* How to complete this task *
Scan the records below, and wherever a line has the word "base", pull it out.

* Source material *
-- ==== Sys2Proof/Certificates/Slice0/Obligations.lean ====
section
/-! DEFINITION. The statements for the provers, and the vocabulary they share.

`exec i s` runs steps 3 to 6 of the driver (spec/40_driver_and_modes.md rule R100), so `s.pc` is the
opcode's address + 1 in every statement about `exec` (spec/10_state.md rule R22). The base cycles are
written `i.row.base`, the configuration table BASE_CYCLES (notes/assumptions/2.md), wherever a
statement does not depend on their values. -/

open Sys2Proof Sys2Proof.Machine

namespace Sys2Proof.Rule

/-- The operand byte `ReadOp(op)` of an instruction, its mode resolved. -/
def operand (i : Instr) (s : State) : Byte := readOp (resolve i.form s).op s

/-- The penalty cycles its mode accrues. -/
def penalty (i : Instr) (s : State) : Nat := (resolve i.form s).pen

/-- PC after step 5 for an instruction that does not control PC. -/
def pcAfter (i : Instr) (s : State) : Word := s.pc + BitVec.ofNat 16 (i.row.length - 1)

/-- CC after step 6 for an instruction that is no branch. -/
def ccAfter (i : Instr) (s : State) : Nat := s.cc + i.row.base + penalty i s

/-- The carry in, as a number. -/
def carryIn (s : State) : Nat := if s.flag .carry then 1 else 0

/-- Every flag but those listed is as before. -/
def onlyFlags (fs : List Flag) (s t : State) : Prop := ∀ f, f ∉ fs → t.flag f = s.flag f

/-- Z and N describe the byte `v` (spec/10_state.md rule R36). -/
def nzFrom (v : Byte) (t : State) : Prop :=
  t.flag .zero = decide (v.toNat = 0) ∧ t.flag .negative = decide (128 ≤ v.toNat)

/-- `t` is `s` after an instruction that writes `r` through its resolved operand, writes SR, advances
PC and CC, and changes nothing else. -/
def modified (i : Instr) (s : State) (r : Byte) (t : State) : Prop :=
  match (resolve i.form s).op with
  | .acc => t = { s with a := r, sr := t.sr, pc := pcAfter i s, cc := ccAfter i s }
  | .addr a =>
    t = { s with mem := Memory.write s.mem a r, sr := t.sr, pc := pcAfter i s, cc := ccAfter i s }
  | .none | .imm _ => False

/-- `v` is A in mode accumulator and the byte at the resolved address in every other mode: what a
modify instruction reads (spec/40_driver_and_modes.md rule R125). -/
def readsOperand (i : Instr) (s : State) (v : Byte) : Prop :=
  match (resolve i.form s).op with
  | .acc => i.row.mode = .accumulator ∧ v = s.a
  | .addr a => i.row.mode ≠ .accumulator ∧ v = s.readByte a
  | .none | .imm _ => False

/-- The decoder reads the opcodes listed as the forms listed, in that order, whatever the operand
bytes (spec/30_encoding.md rules R82, R88). -/
def decodesTo (opcodes : List Byte) (forms : Byte → Word → List Instr) : Prop :=
  ∀ n h, opcodes.map (fun o => decodeOpcode o n h) = (forms n (Word.ofBytes h n)).map some

/-- A byte that selects no row: the list of spec/30_encoding.md rule R89. -/
def undefinedOpcodes : List Byte :=
  [0x02#8, 0x03#8, 0x04#8, 0x07#8, 0x0B#8, 0x0C#8, 0x0F#8, 0x12#8, 0x13#8, 0x14#8, 0x17#8] ++
    [0x1A#8, 0x1B#8, 0x1C#8, 0x1F#8, 0x22#8, 0x23#8, 0x27#8, 0x2B#8, 0x2F#8, 0x32#8, 0x33#8] ++
    [0x34#8, 0x37#8, 0x3A#8, 0x3B#8, 0x3C#8, 0x3F#8, 0x42#8, 0x43#8, 0x44#8, 0x47#8, 0x4B#8] ++
    [0x4F#8, 0x52#8, 0x53#8, 0x54#8, 0x57#8, 0x5A#8, 0x5B#8, 0x5C#8, 0x5F#8, 0x62#8, 0x63#8] ++
    [0x64#8, 0x67#8, 0x6B#8, 0x6F#8, 0x72#8, 0x73#8, 0x74#8, 0x77#8, 0x7A#8, 0x7B#8, 0x7C#8] ++
    [0x7F#8, 0x80#8, 0x82#8, 0x83#8, 0x87#8, 0x89#8, 0x8B#8, 0x8F#8, 0x92#8, 0x93#8, 0x97#8] ++
    [0x9B#8, 0x9C#8, 0x9E#8, 0x9F#8, 0xA3#8, 0xA7#8, 0xAB#8, 0xAF#8, 0xB2#8, 0xB3#8, 0xB7#8] ++
    [0xBB#8, 0xBF#8, 0xC2#8, 0xC3#8, 0xC7#8, 0xCB#8, 0xCF#8, 0xD2#8, 0xD3#8, 0xD4#8, 0xD7#8] ++
    [0xDA#8, 0xDB#8, 0xDC#8, 0xDF#8, 0xE2#8, 0xE3#8, 0xE7#8, 0xEB#8, 0xEF#8, 0xF2#8, 0xF3#8] ++
    [0xF4#8, 0xF7#8, 0xFA#8, 0xFB#8, 0xFC#8, 0xFF#8]

/-- The target of a branch from PC at its offset byte: `(PC + 1 + sext_16(n)) & 0xFFFF`
(spec/00_scope.md rule R6, spec/47_branch.md rule R200). -/
def branchTarget (pc : Word) (n : Byte) : Word :=
  BitVec.ofNat 16 (pc.toNat + 1 + n.toNat + if n.toNat < 128 then 0 else 0xFF00)

/-- What a branch answers (spec/47_branch.md rule R200): taken, PC at the target and one penalty
cycle, one more when the target is in another page than the next instruction; not taken, PC past the
offset and no penalty. -/
def branches (i : Instr) (n : Byte) (cond : Bool) (s : State) : Prop :=
  exec i s = .next
    (if cond then
      { s with
        pc := branchTarget s.pc n,
        cc := s.cc + i.row.base + 1 +
          if (branchTarget s.pc n).toNat / 256 = (s.pc + 1).toNat / 256 then 0 else 1 }
    else { s with pc := s.pc + 1, cc := s.cc + i.row.base })

/-- The flags a mnemonic may write: the table of spec/10_state.md rule R39. -/
def flagsWritten : Mnemonic → List Flag
  | .adc | .sbc => [.negative, .overflow, .zero, .carry]
  | .and | .ora | .eor | .lda | .ldx | .ldy | .inc | .dec | .inx | .iny | .dex | .dey =>
    [.negative, .zero]
  | .tax | .tay | .txa | .tya | .tsx | .pla => [.negative, .zero]
  | .asl | .lsr | .rol | .ror | .cmp | .cpx | .cpy => [.negative, .zero, .carry]
  | .bit => [.negative, .overflow, .zero]
  | .clc | .sec => [.carry]
  | .cld | .sed => [.decimal]
  | .cli | .sei => [.interruptDisable]
  | .clv => [.overflow]
  | .brk => [.brk, .interruptDisable]
  | .plp => [.negative, .overflow, .brk, .decimal, .interruptDisable, .zero, .carry]
  | .rti => [.negative, .overflow, .decimal, .interruptDisable, .zero, .carry]
  | .sta | .stx | .sty | .txs | .pha | .php | .jmp | .jsr | .rts | .nop => []
  | .bcc | .bcs | .beq | .bne | .bmi | .bpl | .bvc | .bvs => []

/-- The mnemonics whose destination is A (spec/10_state.md rule R24), beside the four shifts in
accumulator mode. -/
def writesA : List Mnemonic := [.adc, .sbc, .and, .ora, .eor, .lda, .pla, .txa, .tya]

/-- The mnemonics whose destination is X (spec/10_state.md rule R25). -/
def writesX : List Mnemonic := [.ldx, .tax, .tsx, .inx, .dex]

/-- The mnemonics whose destination is Y (spec/10_state.md rule R26). -/
def writesY : List Mnemonic := [.ldy, .tay, .iny, .dey]

/-- The mnemonics that write SP: TXS and those that push or pop (spec/10_state.md rule R23). -/
def writesSp : List Mnemonic := [.txs, .brk, .jsr, .rts, .rti, .pha, .php, .pla, .plp]

/-- The mnemonics that write through their resolved operand (spec/40_driver_and_modes.md rule R108,
classes store and modify). -/
def storesOperand : List Mnemonic :=
  [.sta, .stx, .sty, .asl, .lsr, .rol, .ror, .inc, .dec]

/-- How many bytes a mnemonic pushes (spec/49_jump_stack_system.md rules R220, R222, R225, R226). -/
def bytesPushed : Mnemonic → Nat
  | .brk => 3
  | .jsr => 2
  | .pha | .php => 1
  | _ => 0

/-- The addresses a push of `k` bytes stores to, from SP downward (spec/20_memory.md rule R62). -/
def pushedSlots (sp : Byte) : Nat → List Word
  | 0 => []
  | k + 1 => stackAddr sp :: pushedSlots (sp - 1) k

/-- The forms of LDA (rule R140). -/
def ldaForms (n : Byte) (w : Word) : List Instr :=
  [.ldaImmediate n, .ldaZeroPage n, .ldaZeroPageX n, .ldaAbsolute w, .ldaAbsoluteX w,
  .ldaAbsoluteY w, .ldaIndirectX n, .ldaIndirectY n]

/-- The forms of LDX (rule R142). -/
def ldxForms (n : Byte) (w : Word) : List Instr :=
  [.ldxImmediate n, .ldxZeroPage n, .ldxZeroPageY n, .ldxAbsolute w, .ldxAbsoluteY w]

/-- The forms of LDY (rule R143). -/
def ldyForms (n : Byte) (w : Word) : List Instr :=
  [.ldyImmediate n, .ldyZeroPage n, .ldyZeroPageX n, .ldyAbsolute w, .ldyAbsoluteX w]

/-- The forms of STA (rule R141). -/
def staForms (n : Byte) (w : Word) : List Instr :=
  [.staZeroPage n, .staZeroPageX n, .staAbsolute w, .staAbsoluteX w, .staAbsoluteY w,
  .staIndirectX n, .staIndirectY n]

/-- The forms of STX (rule R144). -/
def stxForms (n : Byte) (w : Word) : List Instr :=
  [.stxZeroPage n, .stxZeroPageY n, .stxAbsolute w]

/-- The forms of STY (rule R145). -/
def styForms (n : Byte) (w : Word) : List Instr :=
  [.styZeroPage n, .styZeroPageX n, .styAbsolute w]

/-- The forms of ADC (rule R150). -/
def adcForms (n : Byte) (w : Word) : List Instr :=
  [.adcImmediate n, .adcZeroPage n, .adcZeroPageX n, .adcAbsolute w, .adcAbsoluteX w,
  .adcAbsoluteY w, .adcIndirectX n, .adcIndirectY n]

/-- The forms of SBC (rule R151). -/
def sbcForms (n : Byte) (w : Word) : List Instr :=
  [.sbcImmediate n, .sbcZeroPage n, .sbcZeroPageX n, .sbcAbsolute w, .sbcAbsoluteX w,
  .sbcAbsoluteY w, .sbcIndirectX n, .sbcIndirectY n]

/-- The forms of AND (rule R152). -/
def andForms (n : Byte) (w : Word) : List Instr :=
  [.andImmediate n, .andZeroPage n, .andZeroPageX n, .andAbsolute w, .andAbsoluteX w,
  .andAbsoluteY w, .andIndirectX n, .andIndirectY n]

/-- The forms of ORA (rule R153). -/
def oraForms (n : Byte) (w : Word) : List Instr :=
  [.oraImmediate n, .oraZeroPage n, .oraZeroPageX n, .oraAbsolute w, .oraAbsoluteX w,
  .oraAbsoluteY w, .oraIndirectX n, .oraIndirectY n]

/-- The forms of EOR (rule R154). -/
def eorForms (n : Byte) (w : Word) : List Instr :=
  [.eorImmediate n, .eorZeroPage n, .eorZeroPageX n, .eorAbsolute w, .eorAbsoluteX w,
  .eorAbsoluteY w, .eorIndirectX n, .eorIndirectY n]

/-- The forms of ASL (rule R160). -/
def aslForms (n : Byte) (w : Word) : List Instr :=
  [.aslAccumulator, .aslZeroPage n, .aslZeroPageX n, .aslAbsolute w, .aslAbsoluteX w]

/-- The forms of LSR (rule R161). -/
def lsrForms (n : Byte) (w : Word) : List Instr :=
  [.lsrAccumulator, .lsrZeroPage n, .lsrZeroPageX n, .lsrAbsolute w, .lsrAbsoluteX w]

/-- The forms of ROL (rule R162). -/
def rolForms (n : Byte) (w : Word) : List Instr :=
  [.rolAccumulator, .rolZeroPage n, .rolZeroPageX n, .rolAbsolute w, .rolAbsoluteX w]

/-- The forms of ROR (rule R163). -/
def rorForms (n : Byte) (w : Word) : List Instr :=
  [.rorAccumulator, .rorZeroPage n, .rorZeroPageX n, .rorAbsolute w, .rorAbsoluteX w]

/-- The forms of INC (rule R170). -/
def incForms (n : Byte) (w : Word) : List Instr :=
  [.incZeroPage n, .incZeroPageX n, .incAbsolute w, .incAbsoluteX w]

/-- The forms of DEC (rule R171). -/
def decForms (n : Byte) (w : Word) : List Instr :=
  [.decZeroPage n, .decZeroPageX n, .decAbsolute w, .decAbsoluteX w]

/-- The forms of BIT (rule R190). -/
def bitForms (n : Byte) (w : Word) : List Instr :=
  [.bitZeroPage n, .bitAbsolute w]

/-- The forms of CMP (rule R191). -/
def cmpForms (n : Byte) (w : Word) : List Instr :=
  [.cmpImmediate n, .cmpZeroPage n, .cmpZeroPageX n, .cmpAbsolute w, .cmpAbsoluteX w,
  .cmpAbsoluteY w, .cmpIndirectX n, .cmpIndirectY n]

* Response *
opcode's address + 1 in every statement about `exec` (spec/10_state.md rule R22). The base cycles are
written `i.row.base`, the configuration table BASE_CYCLES (notes/assumptions/2.md), wherever a
def ccAfter (i : Instr) (s : State) : Nat := s.cc + i.row.base + penalty i s
        cc := s.cc + i.row.base + 1 +
    else { s with pc := s.pc + 1, cc := s.cc + i.row.base })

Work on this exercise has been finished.